They're saying liberalism is supreme because we have all of these nice things. It's still the same thing of a of a materialistic argument. And and they've fooled us into believing that rather than just saying, well, okay. You made nice things, but that doesn't mean that your that your philosophies make any sense at all. Because what the the purpose that philosophy and and belief systems and so on and values, the purpose that that the purpose that that is supposed to serve is to make you a civilized society.
It's supposed to make you decent people, moral people, and so forth, and it has it has completely failed to do that. Your your your belief system has completely failed to do that. However, yes, you've been very productive materially.
They believe they the thing is the issue is they believe that they're a moral society. They actually think that they are. Well, I think everything again, for the past you know, since October, people people they've developed insight, and there's this wave of awareness. But before before that, they genuinely believe that they're a moral society. They they you know, things such as abortion laws or things such as certain, you know, the fact that they've got a a central, a central security or, like, police system, for example, like, you know, that that that brings order to people.
They think that again, a lot of it has to do with, you know, just feminism, I suppose, and women and whatnot.
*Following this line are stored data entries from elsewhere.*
/-- What a write of `LL_PAUSE[v]` does (R286, R303). -/
def State.actLlPause (s : State) (b v : Nat) (val : Word) : State :=
  if pauseOk (fun u => if u = v then val else s.rd (FBL.LL_PAUSE b u)) then
    ((s.wr (FBL.LL_PAUSE b v) val).set (FBL.LL_STATUS_REASON b) 0).refreshPause b
  else s.set (FBL.LL_STATUS_REASON b) 0x72

/-- LL_PAUSE_WRITE. -/
def execLlPauseWrite (path : Path) (b v : Fin 4) (val : Word) (s : State) : Res :=
  .next (s.writing path (FBL.LL_PAUSE b v) val (fun s => s.actLlPause b v val))

/-- What a write of `LL_LIMIT` does (R302). -/
def State.actLlLimit (s : State) (b : Nat) (val : Word) : State :=
  if fieldOf val 0 4 = 0 ∨ fieldOf val 4 4 = 0 ∨ fieldOf val 8 6 = 0 then s.set (FBL.LL_STATUS_REASON b) 0x73
  else (s.wr (FBL.LL_LIMIT b) (val &&& 0x3FFF)).set (FBL.LL_STATUS_REASON b) 0

/-- LL_LIMIT_WRITE. -/
def execLlLimitWrite (path : Path) (b : Fin 4) (val : Word) (s : State) : Res :=
  .next (s.writing path (FBL.LL_LIMIT b) val (fun s => s.actLlLimit b val))

/-! ### Sending (R279, R291, R292) -/

/-- Whether a channel is paused for the transmitter: by the partner's mask, or all of them in RESYNC (R285, R290). -/
def chanPaused (s : State) (b : Nat) (c : Chan) (np : Bool) : Bool :=
  let m := s.get (FBL.LL_STATUS_PAUSE_RX b)
  llState s b ≠ 2 || m.testBit (chanType c - 1) || (c = .req && np && m.testBit 3)

/-- Whether the transmitter may take a new packet (R285, R292). -/
def linkTakes (s : State) (b : Nat) (p : Tfp) (c : Chan) (np : Bool) : Bool :=
  let l := s.link b
  !chanPaused s b c np && l.store.length < 32767 && storeFlits l + tfpFlits p ≤ 8192 * (1 + replayShares s b)

/-- The stalls of R292 as `LL_STATUS` shows them, for a packet that waits. -/
def State.noteStall (s : State) (b : Nat) (p : Tfp) : State :=
  let l := s.link b
  let s := s.set (FBL.LL_STATUS_SEQ_STALL b) (bit (32767 ≤ l.store.length))
  s.set (FBL.LL_STATUS_STORE_STALL b) (bit (8192 * (1 + replayShares s b) < storeFlits l + tfpFlits p))

/-- A new packet takes the next SEQ and enters the replay store (R288, R291), where it holds its generations until it is first placed in a period (R24). -/
def State.linkSend (s : State) (b : Nat) (p : Tfp) (c : Chan) (np : Bool) (gens : List (Option Nat)) : State :=
  let n := s.get (FBL.LL_TXSEQ_NEXT b)
  let l := s.link b
  let s := s.set (FBL.LL_TXSEQ_NEXT b) ((n + 1) % 65536)
  s.setLink b { l with store := l.store ++ [{ seq := n, p := p, chan := c, np := np, flits := tfpFlits p, gens := gens }],
                       cursor := if l.store.any (fun e => e.seq = l.cursor) then l.cursor else n }

/-- The control flits that wait, in the order of R279; REPLAY opens its period (R291). Answers them as bytes with what each being sent does. -/
def controlsDue (s : State) (b : Nat) (replayNow : Bool) : List (List Byte × (State → State)) :=
  let l := s.link b
  let pause := s.get (FBL.LL_STATUS_PAUSE_TX b)
  let st := llState s b
  let on := st = 2 ∨ st = 3
  let replay := match l.replay with
    | some f => if replayNow then
        [(replayFlit f (l.store.filter (fun e => e.out && seqSub e.seq f < 32768)).length,
          fun (s : State) => s.onLink b (fun l => { l with replay := none, cursor := f }))]
      else []
    | none => []
  let nak := match l.nakDue with
    | some (q, r) => if on then [(nakFlit q pause r, fun (s : State) => s.onLink b (fun l => { l with nakDue := none }))] else []
    | none => []
  let pz := if l.pauseDue ∧ on then [(pauseFlit pause, fun (s : State) => s.onLink b (fun l => { l with pauseDue := false }))] else []
  let ack := if on then [(ackFlit (seqSub (s.get (FBL.LL_RXSEQ_NEXT b)) 1) pause, fun (s : State) => s)] else []
  let train := if l.trainDue ∧ (st = 1 ∨ st = 4) then
      [(trainFlit (ownTrain s b), fun (s : State) => (s.onLink b (fun l => { l with trainDue := false, readySent := l.readySent || l.ready })).tryActive b)]
    else []
  let time := if on then l.timeDue.map (fun f =>
      (timeFlit { f with tTx := s.time.ft }, fun (s : State) =>
        let s := s.onLink b (fun l => { l with timeDue := l.timeDue.drop 1 })
        if f.kind = 1 then { s with time := { s.time with reqTx := some s.time.ft } } else s))
    else []
  replay ++ nak ++ pz ++ ack ++ train ++ time

/-- The packet at the cursor, if the transmitter may place it now. -/
def nextToPlace (s : State) (b : Nat) : Option Sent :=
  let l := s.link b
  match l.store.find? (fun e => e.seq = l.cursor) with
  | some e => if l.replay.isSome ∨ chanPaused s b e.chan e.np then none else some e
  | none => none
That's where a lot of it comes from and, you know, completely ignoring a lot.
But don't
you think
that but but don't you think that these that these attitudes are primarily held by a certain class of people?
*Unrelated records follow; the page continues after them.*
/-- The service reads of a READ_REQ. -/
def serviceReads (s : State) (x : RmaRx) : List RmaRead :=
  let k := s.memKey x.key
  (cutAt (min 4096 (upMrrs s k.part)) 4097 x.addr x.len).map (fun c =>
    { port := upstreamOf s k.part, rid := mgmtRid s k.part, what := 2, work := x.id, off := c.1 - x.addr, addr := c.1, len := c.2,
      pasid := some ⟨k.pasid, false, false⟩, tc := s.get (ConnW.TC x.conn), ro := x.ro })

/-- A packet leaves staging: its credits are consumed; an ACK goes out when the limit has grown by 64 blocks (R352, R357). -/
def State.consumeRx (s : State) (x : RmaRx) : State :=
  let s := { s with rma := { s.rma with staging := s.rma.staging.drop 1 } }
  s.onConn x.conn (fun k => { k with consumed := (k.consumed + (if x.isRead then 1 else ceilDiv x.len 256)) % 2 ^ 24 })

/-- The ACK that a grown limit calls for. -/
def State.creditAck (s : State) (c : Nat) : State :=
  if 64 ≤ psnSub (creditLimit s c) (s.conn c).lastLimit ∧ psnSub (creditLimit s c) (s.conn c).lastLimit < 2 ^ 23 then s.sendAck c else s

/-- A packet passes the key check: it counts in the key's in-flight count and is placed or served. -/
def State.validate (s : State) (x : RmaRx) : State :=
  let k := s.memKey x.key
  let n := upstreamOf s k.part
  if x.isRead then
    let l := serviceReads s x
    let s := s.setMemKey x.key { k with inflight := k.inflight + 1 }
    (({ s with rma := { s.rma with serving := s.rma.serving ++ [{ x with todo := l.length }] } }).wantReads l).issueReads
  else
    let l := placements s x
    match s.guardAll l with
    | (none, s) => s.sendNak x.conn x.psn 0x06
    | (some locks, s) =>
      if (targetRefusal s n).isSome then s.sendNak x.conn x.psn 0x08
      else
        let s := s.setMemKey x.key { k with inflight := k.inflight + 1 }
        let s := { s with rma := { s.rma with serving := s.rma.serving ++ [{ x with todo := l.length, data := [] }] } }
        (l.zip locks).foldl (fun s t => s.admitTo (enginePkt s t.1 n (.rmaServe x.id) t.2)) s

/-- RMA_STAGING_TAKE: the oldest packet in staging meets its key. -/
def execRmaStagingTake (s : State) : Res :=
  .next (match s.rma.staging with
    | [] => s
    | x :: _ =>
      if ¬ rmaCarries s then s
      else
        let e := keyRefusal s x
        let s := s.consumeRx x
        let s := if e = 0 then s.validate x else s.sendNak x.conn x.psn e
        s.creditAck x.conn)

/-- A new CREDIT_LIMIT of the peer (R352). -/
def State.takeLimit (s : State) (c lim : Nat) : State :=
  s.onConn c (fun k => if psnSub lim k.peerLimit < 2 ^ 23 then { k with peerLimit := lim } else k)

/-- The descriptor and segment index of a PSN, acknowledged or not, whose segment has not ended. -/
def workOfPsn (s : State) (c psn : Nat) : Option (Work × Nat) :=
  match s.rma.works.find? (fun w => w.conn = c && w.segs.any (fun g => g.psn = some psn && !g.done)) with
  | some w => ((List.range w.segs.length).find? (fun i => match w.segs[i]? with | some g => g.psn = some psn | none => false)).map (fun i => (w, i))
  | none => none

/-- Acknowledge one PSN if it is unacknowledged. -/
def State.ackPsn (s : State) (c psn : Nat) : State :=
  match (s.conn c).unacked.find? (fun u => u.psn = psn) with
  | some u => s.psnAcked c u
  | none => s

/-- The data of a READ is written to local memory (R342, R344). -/
def State.writeLocal (s : State) (w : Work) (g : Seg) (data : List Byte) : State :=
  let r := w.ring % 64
  let p := ringPart s r
  let n := upstreamOf s p
  let l := (cutAt (min 4096 (upMps s p)) 4097 g.laddr g.len).map (fun c =>
    memTlp .memWr c.1 c.2 (mgmtRid s p) (s.get (ConnW.TC w.conn)) (w.flags.testBit 2) (ringPasid s r) ((data.drop (c.1 - g.laddr)).take c.2))
  match s.guardAll l with
  | (none, s) => s.failWorks (fun x => x.id = w.id) 2
  | (some locks, s) =>
    if (targetRefusal s n).isSome then s.failWorks (fun x => x.id = w.id) 3
    else
      let s := s.mapWorks (fun x => x.id = w.id) (fun x => { x with writes := x.writes + l.length })
      (l.zip locks).foldl (fun s t => s.admitTo (enginePkt s t.1 n (.rmaWrite (some w.id)) t.2)) s

/-- A work request fails with REMOTE_NAK and the code, 0x01 for a reserved one (R365). -/
def State.remoteNak (s : State) (id code : Nat) : State :=
  s.mapWorks (fun w => w.id = id && w.status = none) (fun w => { w with status := some 4, nak := if 1 ≤ code ∧ code ≤ 10 then code else 1 })

/-- READ_RESP_RECEIVE: one for a PSN already answered is a duplicate. -/
def execReadRespReceive (b : Fin 4) (p : Tfp) (s : State) : Res :=
  .next (s.rmaReceive b p [0x22] (fun s c _ body data =>
    let psn := bitsHiLo body 127 104
    let st := bitsHiLo body 103 96
    match workOfPsn s c psn with
    | none => (s.addSat RMA.DUP_V 1).sendAck c
    | some (w, i) =>
      let s := s.ackPsn c psn
      if st ≠ 0 then (s.remoteNak w.id st).rmaPump
      else match w.segs[i]? with
        | none => s
        | some g =>
          let s := s.mapWorks (fun x => x.id = w.id) (fun x =>
            { x with segs := x.segs.modify i (fun g => { g with done := true }), moved := if x.status = none then x.moved + g.len else x.moved })
          (s.writeLocal w g (data.take (bitsHiLo body 95 83))).rmaPump))

/-- RMA_ACK_RECEIVE: CUM_PSN and SACK acknowledge, CREDIT_LIMIT is taken, an OPENING connection becomes ACTIVE (R351, R357). -/
def execRmaAckReceive (b : Fin 4) (p : Tfp) (s : State) : Res :=
  .next (s.rmaReceive b p [0x23] (fun s c _ body _ =>
    let cum := bitsHiLo body 127 104
    let sack := bitsHiLo body 103 40
    let lim := bitsHiLo body 39 16
    let hit := fun (u : Unacked) => let d := psnSub cum u.psn
      decide (d < 2 ^ 23) || (let e := psnSub u.psn cum; decide (1 ≤ e) && decide (e ≤ 64) && sack.testBit (e - 1))
    let s := ((s.conn c).unacked.filter hit).foldl (fun s u => s.psnAcked c u) s
    let s := if (s.conn c).state = 1 then (s.onConn c (fun k => { k with peerLimit := lim, timerDl := none })).connTo c 2 else s.takeLimit c lim
    s.rmaPump))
I'd say high middle class and above.
Right.
Higher middle class and above. Definitely.
More than more than more
than Just like just like sister Wahida was talking about, the African immigrants who are who are allowed into The US, as she said, are from already from the elite of their own societies.
Yeah.
So, I mean, this this this figures. You're indoctrinated. You're propagandized. You're you're you were the class that was the collaborator class with the colonizers. So, of course, this is the side that you fall on.
But I don't I don't think that the general public in the Muslim world or the global South generally feels that way.
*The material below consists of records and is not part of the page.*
/-- A write of 1 to FLT.FIRST.VALID clears it alone, and the next event, whatever its source and class, fills FIRST; a write of 0 leaves it. A write of 1 to FLT.OVERFLOW clears it, a write of 0 leaves it. None of these writes changes FLT.STATUS_LO or FLT.STATUS_HI. -/
def Obligations.FirstAndOverflowClear : Prop :=
  (∀ (s : State) (path : Path) (c : Instr), (c = .firstRearm path ∨ ∃ v : Word, v.toNat % 2 = 1 ∧ c = .registerWrite path (BitVec.ofNat 24 FLT.FIRST) v) →
    reaches s path FLT.FIRST = true →
    ∃ t, exec c s = .next t ∧ t.flag FLT.FIRST_VALID = false ∧ t.rd FLT.STATUS_LO = s.rd FLT.STATUS_LO ∧ t.rd FLT.STATUS_HI = s.rd FLT.STATUS_HI ∧
      t.get FLT.FIRST_CLASS = s.get FLT.FIRST_CLASS ∧ t.get FLT.FIRST_SOURCE = s.get FLT.FIRST_SOURCE ∧
      t.get FLT.FIRST_INSTANCE = s.get FLT.FIRST_INSTANCE ∧
      ∀ (src : Fin 64) (cls : Fin 4) (inst : Nat), ∃ u, exec (.faultEvent src cls inst) t = .next u ∧ u.flag FLT.FIRST_VALID = true ∧
        u.get FLT.FIRST_SOURCE = src ∧ u.get FLT.FIRST_INSTANCE = inst % 2 ^ 16) ∧
  (∀ (s : State) (path : Path) (v : Word), v.toNat % 2 = 0 → reaches s path FLT.FIRST = true →
    ∃ t, exec (.registerWrite path (BitVec.ofNat 24 FLT.FIRST) v) s = .next t ∧ t.get FLT.FIRST_VALID = s.get FLT.FIRST_VALID ∧
      t.rd FLT.STATUS_LO = s.rd FLT.STATUS_LO ∧ t.rd FLT.STATUS_HI = s.rd FLT.STATUS_HI) ∧
  (∀ (s : State) (path : Path) (v : Word), reaches s path FLT.OVERFLOW = true →
    ∃ t, exec (.registerWrite path (BitVec.ofNat 24 FLT.OVERFLOW) v) s = .next t ∧
      t.get FLT.OVERFLOW_OVERFLOW = (if v.toNat % 2 = 1 then 0 else s.get FLT.OVERFLOW_OVERFLOW) ∧
      t.rd FLT.STATUS_LO = s.rd FLT.STATUS_LO ∧ t.rd FLT.STATUS_HI = s.rd FLT.STATUS_HI)

/-! ### Management (17) -/

/-- A one-hop management message `p` of KIND `kind` with content `c` arrives on bundle `b`, where it is heard and finds its source ready; `u` is the state
once it has left the ingress buffer (R33, R41, R426, R480, R481). -/
abbrev Sys2Proof.MgArrives (s u : State) (b : Fin 4) (p : Tfp) (kind : Nat) (c : List Byte) : Prop :=
  u = s.takeRx b p ∧ p.hdr.kind = kind ∧ p.body = .msg c ∧ s.flag (BRG.BUNDLE_DRAIN_STATUS_SHED b) = false ∧ 3 ≤ s.mode ∧ s.mode ≠ 7 ∧
    s.mdma.conflicts.contains b.val = false ∧ (mgHdrOf c).pathLen = 0 ∧ p.hdr.dstDev = 0x7FF ∧ (s.srcQ Src.mgmt).full = false ∧
    (s.srcQ Src.mgmt).waiting = []

/-- An answer of kind `kind` to message `p` is queued on bundle `b` of state `t`, after `u`. -/
abbrev Sys2Proof.AnswersOn (u t : State) (b : Fin 4) (p : Tfp) (kind : Nat) : Prop :=
  ∃ q ∈ t.core.pkts, u.core.nextId ≤ q.id ∧ q.egress = 112 + b ∧ ∃ h m, q.body = .tfp ⟨h, .msg m⟩ .mgt false ∧ h.kind = kind ∧ h.dstDev = p.hdr.srcDev

/-- An answer that no request awaits only counts, from `u` to `t`, but for the ledger (R485; log entry 21). -/
abbrev Sys2Proof.LateAnswer (u t : State) : Prop :=
  t.counter 138 0 = (u.counter 138 0 + 1) % 2 ^ 48 ∧ t.regs = u.regs ∧ t.core = u.core ∧ t.mdma = u.mdma

/-- Why a memory access of the debug port ends at once: 4 no power, 3 without the right outside BARE, else 5 (R241, R513). -/
def Sys2Proof.memRefusal (s : State) : Nat := if dapPowered s = false then 4 else if s.mode ≠ 0 ∧ hasClass s .jtag 0 = false then 3 else 5

/-- A memory access of the debug port ends at once with status `st`, and nothing else changes. -/
abbrev Sys2Proof.DebugEnds (s t : State) (st n a : Nat) : Prop := t.core = s.core ∧ t.regs = s.regs ∧ t.dbg.busy = none ∧ t.dbg.result = (st, n, a, 0)

/-- A memory access of the debug port runs: its request `m`, under a tag, is in the core toward port `n` (R241, R513). -/
abbrev Sys2Proof.DebugRuns (s t : State) (op n a : Nat) (m : Tlp) : Prop :=
  t.dbg.busy = some (op, n, a) ∧ ∃ q ∈ t.core.pkts, q.id = s.core.nextId ∧ q.egress = n ∧ q.colour = 0xFFE ∧ ∃ tag, q.body = .tlp { m with tag := tag }

/-- The classes of each path in BARE. Of one-hop messages: MG_DISCOVER is answered by MG_IDENTITY, or between two managers is a conflict with UC on source 47; MG_ASSIGN sets DEVID, or where it is refused leaves it; MG_READ is answered with MG_READ_DATA, without class 1 with MG_RESULT; MG_WRITE writes its words in order up to the first refusal and answers MG_RESULT; an answer that no request awaits is only counted and put in the ledger. A non-posted request the BARs do not accept is answered with Unsupported Request; MGMT_BAR_REQUEST_REFUSED does nothing on one they accept. With no access of the path waiting, an MSP write with a good CRC answers 0xA5, or 0x3C when refused, and a read the word with its CRC; a write with a bad CRC raises CE and answers 0x5A; a status frame answers the fault pins. The debug port reports BUSY while an operation runs and reads and writes BAR0 within its rights; a memory access ends at once with 4 without power, 3 without the right outside BARE, 5 for a PortID that is no data port, 2 where the guard refuses the read; one the guard and the port allow enters the core, and its end is its result. -/
def Obligations.ManagementPaths : Prop :=
  (∀ s : State, s.mode = 0 → (∀ p, classesOf s (.pcie 0 p) = 0b101101) ∧ (∀ n p, n ≠ 0 → classesOf s (.pcie n p) = 0) ∧ classesOf s .msp = 0b1101 ∧
    (∀ b, classesOf s (.bundle b) = 0) ∧ classesOf s .jtag = (if debugOpen s then 0b101 else 0)) ∧
  (∀ (s u : State) (b : Fin 4) (p : Tfp) (c : List Byte), MgArrives s u b p 0x40 c → (u.mode ≠ 4 ∨ ofLe ((c.drop 16).take 1) ≠ 4) →
    bundleUsable u b = true → ∃ t, exec (.mgDiscoverReceive b p) s = .next t ∧ AnswersOn u t b p 0x41 ∧ t.mdma = u.mdma ∧ t.rma = u.rma) ∧
  (∀ (s u : State) (b : Fin 4) (p : Tfp) (c : List Byte), MgArrives s u b p 0x40 c → u.mode = 4 → ofLe ((c.drop 16).take 1) = 4 →
    ∃ t, ∃ v : State, exec (.mgDiscoverReceive b p) s = .next t ∧ b.val ∈ v.mdma.conflicts ∧ v.core = u.core ∧ v.regs = u.regs ∧
      t = v.raiseFault 47 UC 0xFFFF) ∧
  (∀ (s u : State) (b : Fin 4) (p : Tfp) (c : List Byte) (d : Nat), MgArrives s u b p 0x42 c → ofLe ((c.drop 16).take 2) % 2048 = d →
    ∃ t, exec (.mgAssignReceive b p) s = .next t ∧ t.mode = u.mode ∧
      (if assignRefusal u b d = 0 then t.get GLB.DEVID_DEVID = d ∧ t.flag GLB.DEVID_VALID = true else t.rd GLB.DEVID = u.rd GLB.DEVID)) ∧
  (∀ (s u : State) (b : Fin 4) (p : Tfp) (c : List Byte), MgArrives s u b p 0x44 c → bundleUsable u b = true →
    ∃ t, exec (.mgReadReceive b p) s = .next t ∧ AnswersOn u t b p (if hasClass u (.bundle b) 1 then 0x45 else 0x47) ∧ t.rma = u.rma) ∧
  (∀ (s u : State) (b : Fin 4) (p : Tfp) (c : List Byte), MgArrives s u b p 0x46 c → hasClass u (.bundle b) 1 = false → bundleUsable u b = true →
    ∃ t, exec (.mgWriteReceive b p) s = .next t ∧ AnswersOn u t b p 0x47 ∧ t.rma = u.rma ∧ t.mode = u.mode) ∧
  (∀ (s u : State) (b : Fin 4) (p : Tfp) (c : List Byte), MgArrives s u b p 0x46 c → hasClass u (.bundle b) 1 = true →
    ∃ t, ∃ v : State, exec (.mgWriteReceive b p) s = .next t ∧ v.regs = u.regs ∧ v.core = u.core ∧ v.img = u.img ∧
      t = (match v.mgWords (.bundle b) (ofLe ((c.drop 16).take 4)) 0
          ((List.range ((mgHdrOf c).count + 1)).map (fun i => BitVec.ofNat 32 (ofLe (((c.drop 16).drop (4 + 4 * i)).take 4)))) with
        | (r, done, w) => w.mgResult b p (mgHdrOf c) r done)) ∧
  (∀ (s u : State) (b : Fin 4) (p : Tfp) (c : List Byte), (∀ j ∈ u.mdma.jobs, j.msgId ≠ some (mgHdrOf c).msgId ∨ j.status ≠ none) →
    (MgArrives s u b p 0x41 c → ∃ t, exec (.mgIdentityReceive b p) s = .next t ∧ LateAnswer u t) ∧
    (MgArrives s u b p 0x45 c → ∃ t, exec (.mgReadDataReceive b p) s = .next t ∧ LateAnswer u t) ∧
    (MgArrives s u b p 0x47 c → ∃ t, exec (.mgResultReceive b p) s = .next t ∧ LateAnswer u t)) ∧
  (∀ (s : State) (n : Fin 96) (m : Tlp) (bar off : Nat), mgmtBar s (s.get (PORT.CFG_PART n)) m.addr = some (bar, off) →
    portOfPart s (s.get (PORT.CFG_PART n)) n = true → linkUp s n = true → s.flag (PORT.STATUS_SHED n) = false → s.mode ≠ 7 → tlpCls m = 1 →
    barAccepts s (s.get (PORT.CFG_PART n)) m bar off = false →
    ∃ t, exec (.mgmtBarRequestRefused n m) s = .next t ∧ t.cfg = s.cfg ∧ ∃ q ∈ t.core.pkts, q.id = s.core.nextId ∧ q.egress = n ∧
      q.body = .tlp (cplTlp m.rid m.tag 1 m.tc (mgmtRid s (s.get (PORT.CFG_PART n))) 4 0 [])) ∧
  (∀ (s : State) (n : Fin 96) (m : Tlp) (bar off : Nat), mgmtBar s (s.get (PORT.CFG_PART n)) m.addr = some (bar, off) →
    barAccepts s (s.get (PORT.CFG_PART n)) m bar off = true → ∃ t, exec (.mgmtBarRequestRefused n m) s = .next t ∧ t = s) ∧
  (∀ (s u : State) (frame : List Byte) (r : Nat), frame.head? = some 0x02 → mspAlive s = true → 9 ≤ frame.length →
    frame[8]? = some (BitVec.ofNat 8 (crc8 (frame.take 8))) → (ignored (mspAddr frame) = true ∨ waitsAt s .msp (mspAddr frame) = none) → s.tryWrite .msp (mspAddr frame) (BitVec.ofNat 32 (ofBe ((frame.drop 4).take 4))) = (r, u) →
    ∃ t, exec (.mspWrite frame) s = .next t ∧ t = u.emit (.msp [if r = 0 then 0xA5 else 0x3C])) ∧
  (∀ (s : State) (frame : List Byte), frame.head? = some 0x02 → mspAlive s = true → 9 ≤ frame.length →
    frame[8]? ≠ some (BitVec.ofNat 8 (crc8 (frame.take 8))) →
    ∃ t, exec (.mspWrite frame) s = .next t ∧ t = (if s.mode = 7 then s else s.raiseFault 48 CE 0xFFFF).emit (.msp [0x5A])) ∧
  (∀ (s u : State) (frame : List Byte) (w : Word), frame.head? = some 0x03 → mspAlive s = true → 12 ≤ frame.length →
    frame[4]? = some (BitVec.ofNat 8 (crc8 (frame.take 4))) → waitingAt s .msp = none → answers s .msp (mspAddr frame) = true → s.busRead .msp (mspAddr frame) = (w, u) →
    ∃ t, exec (.mspRead frame) s = .next t ∧
      t = u.emit (.msp ([0xA5] ++ beBytes 4 w.toNat ++ [BitVec.ofNat 8 (crc8 (beBytes 4 w.toNat))]))) ∧
  (∀ (s : State) (frame : List Byte), frame.head? = some 0x05 → mspAlive s = true → 2 ≤ frame.length →
    ∃ t, exec (.mspStatus frame) s = .next t ∧ t = s.emit (.msp [BitVec.ofNat 8 (faultPins s)])) ∧
  (∀ s : State, s.dbg.busy = none → ∃ t, exec .dapNop s = .next t ∧ t.dbg.result = (0, 0, 0, 0) ∧ t.regs = s.regs ∧ t.core = s.core) ∧
  (∀ (s : State) (x : Nat × Nat × Nat), s.dbg.busy = some x → ∃ t, exec .dapNop s = .next t ∧ t.dbg.result = (1, 0, 0, 0) ∧ t.dbg.busy = some x ∧
    t.regs = s.regs ∧ t.core = s.core) ∧
  (∀ (s : State) (off : BitVec 24), s.dbg.busy = none → waitingAt s .jtag = none →
    ∃ t, exec (.dapBar0Read off) s = .next t ∧ t.core = s.core ∧ t.dbg.result = (if dapPowered s = false then (4, 0, off.toNat, 0)
      else if occupied off.toNat = true ∧ canRead s .jtag off.toNat = false then (3, 0, off.toNat, 0)
      else (0, 0, off.toNat, (s.busRead .jtag off.toNat).1.toNat))) ∧
  (∀ (s : State) (off : BitVec 24) (val : Word), s.dbg.busy = none →
    ∃ t, exec (.dapBar0Write off val) s = .next t ∧ t.dbg.result = (if dapPowered s = false then (4, 0, off.toNat, val.toNat)
      else if ignored off.toNat = true ∨ writeAllowed s .jtag off.toNat = true then (0, 0, off.toNat, val.toNat) else (3, 0, off.toNat, val.toNat))) ∧
  (∀ (s : State) (n : BitVec 7) (a : BitVec 64) (val : Word), s.dbg.busy = none →
    (dapPowered s = false ∨ (s.mode ≠ 0 ∧ hasClass s .jtag 0 = false) ∨ 96 ≤ n.toNat ∨ 2 ≤ s.get (PORT.CFG_ROLE n.toNat)) →
    (∃ t, exec (.dapMemRead n a) s = .next t ∧ DebugEnds s t (memRefusal s) n.toNat (a.toNat / 4 * 4)) ∧
    (∃ t, exec (.dapMemWrite n a val) s = .next t ∧ DebugEnds s t (memRefusal s) n.toNat (a.toNat / 4 * 4))) ∧
  (∀ (s : State) (n : BitVec 7) (a : BitVec 64) (val : Word) (m w : Tlp) (lr lw : Bool),
    m = memTlp .memRd (a.toNat / 4 * 4) 4 (portRid s n.toNat) 0 false none [] →
    w = memTlp .memWr (a.toNat / 4 * 4) 4 (portRid s n.toNat) 0 false none (leBytes 4 val.toNat) →
    s.dbg.busy = none → dapPowered s = true → (s.mode = 0 ∨ hasClass s .jtag 0 = true) → n.toNat < 96 → s.get (PORT.CFG_ROLE n.toNat) < 2 →
    targetRefusal s n.toNat = none →
    (guardVerdict s 102 0xFFE (needOf m) (rangeOf m).1 (rangeOf m).2 = (.allow lr, 0) →
      ∃ t, exec (.dapMemRead n a) s = .next t ∧ DebugRuns s t 3 n.toNat (a.toNat / 4 * 4) m) ∧
    (guardVerdict s 102 0xFFE (needOf w) (rangeOf w).1 (rangeOf w).2 = (.allow lw, 0) →
      ∃ t, exec (.dapMemWrite n a val) s = .next t ∧ DebugRuns s t 4 n.toNat (a.toNat / 4 * 4) w)) ∧
  (∀ (s : State) (n : BitVec 7) (a : BitVec 64) (m : Tlp) (cause : Nat), m = memTlp .memRd (a.toNat / 4 * 4) 4 (portRid s n.toNat) 0 false none [] →
    s.dbg.busy = none → dapPowered s = true → (s.mode = 0 ∨ hasClass s .jtag 0 = true) → n.toNat < 96 → s.get (PORT.CFG_ROLE n.toNat) < 2 →
    guardVerdict s 102 0xFFE (needOf m) (rangeOf m).1 (rangeOf m).2 = (.refuse cause, 0) →
    ∃ t, exec (.dapMemRead n a) s = .next t ∧ t.dbg.busy = none ∧ t.dbg.result = (2, n.toNat, a.toNat / 4 * 4, 0)) ∧
  (∀ (s : State) (status : HostStatus) (data : Word) (op n a : Nat), s.dbg.busy = some (op, n, a) → readQueued s .debug = false →
    ∃ t, exec (.dapComplete status data) s = .next t ∧ t.dbg.busy = none ∧ t.core.pkts = s.core.pkts ∧
      t.dbg.result = ((if status = .ok then 0 else if status = .guard then 2 else 5), n, a, data.toNat))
About sorry. I think it like, okay. Maybe some to to illustrate something where Tala was talking about okay. I know she's this is not what she brought up, but, like, say slavery, the way we talk about slavery. Okay.
Like, okay. So the West would say, okay. We used to do that. It was in the past. We don't do that anymore.
You know? So we okay. I see a problem because they they have taken on this framework. Right? So what what do we do?
If we don't know any better, we would we would go, oh, okay. Yeah. That's that's that was bad. We shouldn't have done it. You know?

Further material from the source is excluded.